Some but not all of the retrospective serologic studies have shown that patients with gastric cancer more frequently have H. pylori infection than do controls. The strongest evidence that H. pylori infection is associated with gastric cancer comes from three prospective cohort serologic studies which indicate that H. pylori-infected individuals have a significantly increased rate of gastric cancer.

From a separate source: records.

/-- What the model chose where the spec is silent, no rule of the spec: with no command waiting, one tick of the timestamp counter
passes and nothing else changes (notes/assumptions/1.md); a command on a core the module does not have (a word of its, a landing, a fetch
or staged line, its packer, its launch, its stop, a debugger's access) ends the run by name (notes/assumptions/5.md). -/
def Obligations.ModelChoices : Prop :=
  (∀ s : State, s.pending = [] → step s = .next { s with time := s.time + 1 }) ∧
  (∀ (i : Instr) (s : State) (n : Nat) (up : Bool) (names : Word256 → Bool), wordOf i = some (n, up, names) → 10368 ≤ n →
    exec i s = .fault (.noSuchUnit "core" n)) ∧
  ∀ (s : State) (n : Nat), 10368 ≤ n → (∀ i ∈ ([.operationLanding n, .tokenLanding n, .heldWeightRowWrite n, .chunkPacker n, .stopAtTileBoundary n] : List Instr),
      exec i s = .fault (.noSuchUnit "core" n)) ∧
    (∀ gen, exec (.runAheadFetch n gen) s = .fault (.noSuchUnit "core" n)) ∧ (∀ gen bad, exec (.stagedLineArrival n gen bad) s = .fault (.noSuchUnit "core" n)) ∧
    (∀ job, exec (.coreLaunch n job) s = .fault (.noSuchUnit "core" n)) ∧ ∀ x, exec (.coreStateAccess n x) s = .fault (.noSuchUnit "core" n)

/-- Every step keeps a sound state sound (Safety.lean): the memories keep their canonical form, the blotter its ring (R455), the
fuse counters their number (R392, R433, R436), mstate one of its codes (R485). -/
def Obligations.StepKeepsSound : Prop := ∀ s t : State, s.Sound → step s = .next t → t.Sound

/-- The state after reset is sound. -/
def Obligations.ResetIsSound : Prop := State.reset.Sound

/-- No step mends a fuse (R392: one-time-programmable fuses), takes back a draw of the entropy source, or touches the commands
that wait behind the one it takes. -/
def Obligations.FusesNeverMend : Prop :=
  ∀ s t : State, step s = .next t →
    (s.tamperFuse = true → t.tamperFuse = true) ∧ s.tamperCount ≤ t.tamperCount ∧ s.debugCount ≤ t.debugCount ∧ s.drawn ≤ t.drawn ∧
    t.pending = s.pending.tail

/-! ### Words -/

/-- A word that issues (R73, R76, R88, R149): the core stands at the next word, its beat counter one on (R74), its epoch and its
word store as before; and a compute word has written no register, tile register or local byte at its issue. -/
def Obligations.WordIssues : Prop :=
  ∀ (i : Instr) (s : State) (n : Nat) (up : Bool) (names : Word256 → Bool), wordOf i = some (n, up, names) → Issues s n up →
    names (wordAt s n) = true → isHalt 0 (wordAt s n) = false →
    Gives s i n fun c _ => c.pc = nextPc (found s n) (wordAt s n) ∧ c.beat = (found s n).beat + 1 ∧
      c.epoch = (found s n).epoch ∧ c.words = (found s n).words ∧
      (wordFormat (wordAt s n) = 0 → c.sregs = (found s n).sregs ∧ c.tiles = (found s n).tiles ∧ c.mem = (found s n).mem)

/-- A word that meets a halt condition (R116, R117): the core stops with the lowest reason met, the word's address and the beat in its halt
record. The word issues nothing: the core, and all it sends out, are those of the core as the beat found it with what earlier words
issued landed. Where the reason is 0x25, the regions that its writes would retire are retired (R408). -/
def Obligations.WordHalts : Prop :=
  ∀ (i : Instr) (s : State) (n : Nat) (up : Bool) (names : Word256 → Bool), wordOf i = some (n, up, names) → Halts s n up →
    names (wordAt s n) = true →
    let reason := listMin 0 (reasons (s.env n) (found s n) up)
    ∃ (u : State) (c : Core) (outs : List Out), exec i s = .next (u.settleCore n ⟨c, outs⟩) ∧
      (⟨c, outs⟩ : Issued) = haltCore (s.env n) (found s n).pc reason (s.core n).beat (startBeat (s.env n) (s.core n)).1 ∧ (reason ≠ 0x25 → u = s) ∧
      (reason = 0x25 → u = (s.retiredBy n up).foldl State.endRekey s) ∧ c.run = .idle ∧ c.record = haltRecord (found s n).pc reason (s.core n).beat ∧
      c.words = (found s n).words ∧ outs.getLast? = some (.stop reason)

/-- R74: a beat that issues counts one, up to 2^48 − 1; a beat that lengthens, for want of a launch token or of what its word waits for
(R73), counts nothing; a launch clears the counter. -/
def Obligations.BeatsCounted : Prop :=
  (∀ (i : Instr) (s : State) (n : Nat) (up : Bool) (names : Word256 → Bool), wordOf i = some (n, up, names) → n < 10368 →
    (Issues s n up → names (wordAt s n) = true → isHalt 0 (wordAt s n) = false →
      Gives s i n fun c _ => c.counter = min ((s.core n).counter + 1) (2 ^ 48 - 1)) ∧
    (s.tokened n = false → exec i s = .next s) ∧
    ((startBeat (s.env n) (s.core n)).2 = none → beatReady (s.env n) (found s n) up = false → exec i s = .next s)) ∧
  ∀ (s : State) (n jn : Nat) (j : Job) (st : Nat) (k : Option Nat), n < 10368 → SMap.find? s.jobs jn = some j → stageOf (s.imageOf jn) n = some st →
    (s.core n).run = .idle → s.mstate = 2 → j.resident = true → j.switching = false → j.serving = false → s.launchStep n jn j = some k →
      ∃ t, exec (.coreLaunch n jn) s = .next t ∧ (t.core n).run = .running ∧ (t.core n).counter = 0

/-- R35, R36, R44: the integer formats are two's complement, and a ternary code is 0, +1, 0 or −1; no conversion gives 0x80 in INT8, 0x8
in INT4 or 0b10 in ternary, nor a value outside [−127, 127] or [−7, 7]; a block with a NaN or an infinity takes the non-finite scale code
and zero elements, whether its scale is computed or supplied, and counts its non-finite elements. -/
def Obligations.CodesOfConversions : Prop :=
  (∀ c, decode .int8 c = .ofInt (BitVec.ofNat 8 c).toInt ∧ decode .int4 c = .ofInt (BitVec.ofNat 4 c).toInt ∧
    decode .int32 c = .ofInt (BitVec.ofNat 32 c).toInt) ∧
  decode .int8 0x80 = .ofInt (-128) ∧ decode .int4 0x8 = .ofInt (-8) ∧
  decode .ternary 0 = .ofInt 0 ∧ decode .ternary 1 = .ofInt 1 ∧ decode .ternary 3 = .ofInt (-1) ∧ decode .ternary 2 = .ofInt 0 ∧
  ∀ (v : Variant) (r : Rule) (supplied mode : Nat) (d : Draw) (i0 : Nat) (xs : List XReal),
    let block := fun (t : Fmt) => convertBlock t v r supplied mode d i0 xs
    (∀ c ∈ (block .int8).codes, c < 256 ∧ -127 ≤ (BitVec.ofNat 8 c).toInt ∧ (BitVec.ofNat 8 c).toInt ≤ 127) ∧
    (∀ c ∈ (block .int4).codes, c < 16 ∧ -7 ≤ (BitVec.ofNat 4 c).toInt ∧ (BitVec.ofNat 4 c).toInt ≤ 7) ∧
    (∀ c ∈ (block .ternary).codes, c = 0 ∨ c = 1 ∨ c = 3) ∧
    (v ≠ .none → (∃ x ∈ xs, x.nonfinite = true) → ∀ t, (block t).scale = (if v = .b32 then 0xFF else 0x7F) ∧
      (block t).codes = List.replicate xs.length 0 ∧ (block t).ev.nonfinite = (xs.filter (·.nonfinite)).length)
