theorem State.writeLine_onward {o : State} {s : State} {g : Nat} {line : Nat} {data : Bytes} (h0 : Onward o s) : Onward o (State.writeLine s g line data) := by
  unfold State.writeLine
  try dsimp only
  repeat' first
    | with_reducible assumption
    | with_reducible exact Onward.refl _
    | with_reducible apply State.bumpLine_onward
    | with_reducible apply State.endRekey_onward
    | with_reducible apply State.firstWrite_onward
    | with_reducible refine Onward.foldl _ (fun _ _ _ => ?_) _ _ ?_
    | with_reducible refine Onward.ite ?_ ?_
    | fail_if_no_progress (with_reducible apply Onward.same; iterate 11 (focus with_reducible rfl))
    | fail_if_no_progress (with_reducible apply Onward.memories; (all_goals try with_reducible rfl); all_goals try first | exact id | exact Memory.writeBytes_wf _ _ _ | exact Memory.clear_wf _ _ _ | exact Memory.filter_wf _ _ | exact fun _ => Memory.nil_wf)
    | dsimp only
    | split

theorem Store.gddrPiece_onward {o : State} {x : Store} {addr : Nat} {bs : Bytes} (h0 : Onward o x.state) : Onward o (Store.gddrPiece x addr bs).state := by
  unfold Store.gddrPiece
  try dsimp only
  repeat' first
    | with_reducible assumption
    | with_reducible exact Onward.refl _
    | with_reducible apply State.writeLine_onward
    | with_reducible refine Onward.foldl _ (fun _ _ _ => ?_) _ _ ?_
    | with_reducible refine Onward.ite ?_ ?_
    | fail_if_no_progress (with_reducible apply Onward.same; iterate 11 (focus with_reducible rfl))
    | dsimp only
    | split

theorem Store.resPiece_onward {o : State} {x : Store} {addr : Nat} {bs : Bytes} (h0 : Onward o x.state) : Onward o (Store.resPiece x addr bs).state := by
  unfold Store.resPiece
  try dsimp only
  repeat' first
    | with_reducible assumption
    | with_reducible exact Onward.refl _
    | with_reducible refine Onward.foldl _ (fun _ _ _ => ?_) _ _ ?_
    | with_reducible refine Onward.ite ?_ ?_
    | fail_if_no_progress (with_reducible apply Onward.same; iterate 11 (focus with_reducible rfl))
    | fail_if_no_progress (with_reducible apply Onward.memories; (all_goals try with_reducible rfl); all_goals try first | exact id | exact Memory.writeBytes_wf _ _ _ | exact Memory.clear_wf _ _ _ | exact Memory.filter_wf _ _ | exact fun _ => Memory.nil_wf)
    | dsimp only
    | split

theorem State.store_onward {o s : State} {ctx va : Nat} {bs : Bytes} (h0 : Onward o s) : Onward o (s.store ctx va bs).state := by
  unfold State.store
  refine Onward.foldl_of (fun x : Store => x.state) _ (fun x p hx => ?_) _ _ h0
  try dsimp only
  split
  · exact hx
  · split
    · exact Store.gddrPiece_onward hx
    · exact Onward.foldl_of (fun x : Store => x.state) _ (fun y q hy => Store.resPiece_onward hy) _ _ hx

theorem State.retireAt_onward {o : State} {s : State} {p : Place} (h0 : Onward o s) : Onward o (State.retireAt s p) := by
  unfold State.retireAt
  try dsimp only
  repeat' first
    | with_reducible assumption
    | with_reducible exact Onward.refl _
    | with_reducible apply State.endRekey_onward
    | with_reducible refine Onward.foldl _ (fun _ _ _ => ?_) _ _ ?_
    | with_reducible refine Onward.ite ?_ ?_
    | fail_if_no_progress (with_reducible apply Onward.same; iterate 11 (focus with_reducible rfl))
    | dsimp only
    | split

There is no association in any of these studies between H. pylori infection and cancer in the gastric cardia and gastroesophageal junction, which is increasing in incidence in the United States.

 

Non-Hodgkin's lymphoma of the stomach is a rare disorder that accounts for only 3 percent of gastric malignancies. Mucosa-associated lymphoid tissue (MALT) lymphomas, which constitute a subset of Non-Hodgkin's lymphoma, are low-grade clonal neoplasms that are thought to arise from lymphoid aggregates in the lamina propria. Preliminary epidemiologic data suggest that H. pylori infection is associated with both non-Hodgkin's lymphoma and MALT lymphomas of the stomach. Further study of the relationship between H. pylori infection and gastric lymphomas is warranted. 

In summary, if there is any causal relationship between H. pylori infection and gastric cancer, clearly other factors are also important in gastric carcinogenesis. H. pylori eradication for the purpose of preventing gastric cancer cannot be recommended at this time.